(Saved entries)

/-! ### READ_PORT, WRITE_PORT -/

/-- R33, R120, R131: READ_PORT answers the line levels of a data port; at offset 6 a byte whose bit `i`,
for `i` in 0..2, says whether port `i` has a latch set; the page/lock register at offset 7; nothing the
spec names changes. -/
def Obligations.ReadPortAnswersRegister : Prop :=
  ∀ (s : State) (c : Nat), Ready s c →
    let ch := s.chip c
    (∀ p, p ≤ 5 → exec (.readPort c p) s =
      .next (s.deliver s.cur .ok (bankRead ch.out p 0 ||| bankRead ch.ext p 0))) ∧
    exec (.readPort c 7) s = .next (s.deliver s.cur .ok (ch.page ++ ch.lock)) ∧
    ∃ v n, (∀ i, i < 3 → v.getLsbD i = (bankRead ch.intId i 0 != 0)) ∧
      exec (.readPort c 6) s = .next ((s.setChip c { ch with draws := n }).deliver s.cur .ok v)

/-- R121, R133, R135, R173: WRITE_PORT to an unlocked data port sets output register and image, latches
the enabled bits whose line made their edge, answers OK, and changes nothing else. -/
def Obligations.WritePortWritesDataPort : Prop :=
  ∀ (s : State) (c p : Nat) (v : Byte), Ready s c → p ≤ 5 → (s.chip c).wlock = none →
    (s.chip c).lock.getLsbD p = false →
    let ch := s.chip c
    let old := bankRead ch.out p 0 ||| bankRead ch.ext p 0
    let new := v ||| bankRead ch.ext p 0
    let en := bankRead ch.enab p 0
    let po := bankRead ch.pol p 0
    let set := en &&& ((po &&& (~~~old &&& new)) ||| (~~~po &&& (old &&& ~~~new)))
    exec (.writePort c p v) s =
      .next ((s.setChip c
        { ch with
          out := bankWrite ch.out p v
          img := bankWrite ch.img p v
          intId := if p ≤ 2 then bankWrite ch.intId p (bankRead ch.intId p 0 ||| set)
            else ch.intId }).deliver s.cur .ok 0)

/-- R134 (a), (b), (c): WRITE_PORT to a locked data port and to offset 6 answers OK and changes nothing;
to offset 7 it replaces page and lock bits. -/
def Obligations.WritePortElsewhere : Prop :=
  ∀ (s : State) (c : Nat) (v : Byte), Ready s c → (s.chip c).wlock = none →
    (∀ p, p ≤ 5 → (s.chip c).lock.getLsbD p = true →
      exec (.writePort c p v) s = .next (s.deliver s.cur .ok 0)) ∧
    exec (.writePort c 6 v) s = .next (s.deliver s.cur .ok 0) ∧
    exec (.writePort c 7 v) s =
      .next ((s.setChip c
        { s.chip c with page := v.extractLsb' 6 2, lock := v.extractLsb' 0 6 }).deliver s.cur .ok 0)

/-! ### Bit commands -/

/-- R151: READ_BIT answers the level of the bit's line, 0 or 1, and changes nothing. -/
def Obligations.ReadBitAnswersLine : Prop :=
  ∀ (s : State) (c b : Nat), Ready s c → 1 ≤ b → b ≤ 48 →
    let ch := s.chip c
    let level := bankRead ch.out ((b - 1) / 8) 0 ||| bankRead ch.ext ((b - 1) / 8) 0
    exec (.readBit c b) s =
      .next (s.deliver s.cur .ok (if level.getLsbD ((b - 1) % 8) then 1 else 0))

/-- R152, R153, R154, R155: the bit commands write the image's byte with the one bit set or cleared to
output register and image, latch an edge, answer OK and change nothing else; on a locked port they
change nothing at all. -/
def Obligations.BitWritesMergeImage : Prop :=
  ∀ (s : State) (c b : Nat) (v : Byte), Ready s c → 1 ≤ b → b ≤ 48 → (s.chip c).wlock = none →
    let ch := s.chip c
    let p := (b - 1) / 8
    let m := 1#8 <<< ((b - 1) % 8)
    let after := fun on : Bool =>
      let n := if on then bankRead ch.img p 0 ||| m else bankRead ch.img p 0 &&& ~~~m
      let old := bankRead ch.out p 0 ||| bankRead ch.ext p 0
      let new := n ||| bankRead ch.ext p 0
      let en := bankRead ch.enab p 0
      let po := bankRead ch.pol p 0
      let set := en &&& ((po &&& (~~~old &&& new)) ||| (~~~po &&& (old &&& ~~~new)))
      (if ch.lock.getLsbD p then s
        else s.setChip c
          { ch with
            out := bankWrite ch.out p n
            img := bankWrite ch.img p n
            intId := if p ≤ 2 then bankWrite ch.intId p (bankRead ch.intId p 0 ||| set)
              else ch.intId }).deliver s.cur .ok 0
    exec (.writeBit c b v) s = .next (after (v != 0)) ∧
    exec (.setBit c b) s = .next (after true) ∧
    exec (.clrBit c b) s = .next (after false)

/-! ### Interrupt commands -/

/-- R178: ENABLE_INT sets the enable bit, sets or clears the polarity bit, leaves the idle page selected,
answers OK and changes nothing else (`LatchesEnabled` is an invariant, stated below). -/
def Obligations.EnableIntArmsBit : Prop :=
  ∀ (s : State) (c b : Nat) (v : Byte), Ready s c → 1 ≤ b → b ≤ 24 → (s.chip c).wlock = none →
    LatchesEnabled (s.chip c) →
    let ch := s.chip c
    let i := (b - 1) / 8
    let m := 1#8 <<< ((b - 1) % 8)
    exec (.enableInt c b v) s =
      .next ((s.setChip c
        { ch with
          page := 0
          enab := bankWrite ch.enab i (bankRead ch.enab i 0 ||| m)
          pol := bankWrite ch.pol i
            (if v ≠ 0 then bankRead ch.pol i 0 ||| m else bankRead ch.pol i 0 &&& ~~~m)
        }).deliver s.cur .ok 0)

Required action:
Please transcribe only the lines in the records above running from the line that has "R178: ENABLE_INT sets" through the line that has "let i := (b - 1) / 8", both included, exactly as they appear.

Expected output:
/-- R178: ENABLE_INT sets the enable bit, sets or clears the polarity bit, leaves the idle page selected,
answers OK and changes nothing else (`LatchesEnabled` is an invariant, stated below). -/
def Obligations.EnableIntArmsBit : Prop :=
  ∀ (s : State) (c b : Nat) (v : Byte), Ready s c → 1 ≤ b → b ≤ 24 → (s.chip c).wlock = none →
    LatchesEnabled (s.chip c) →
    let ch := s.chip c
    let i := (b - 1) / 8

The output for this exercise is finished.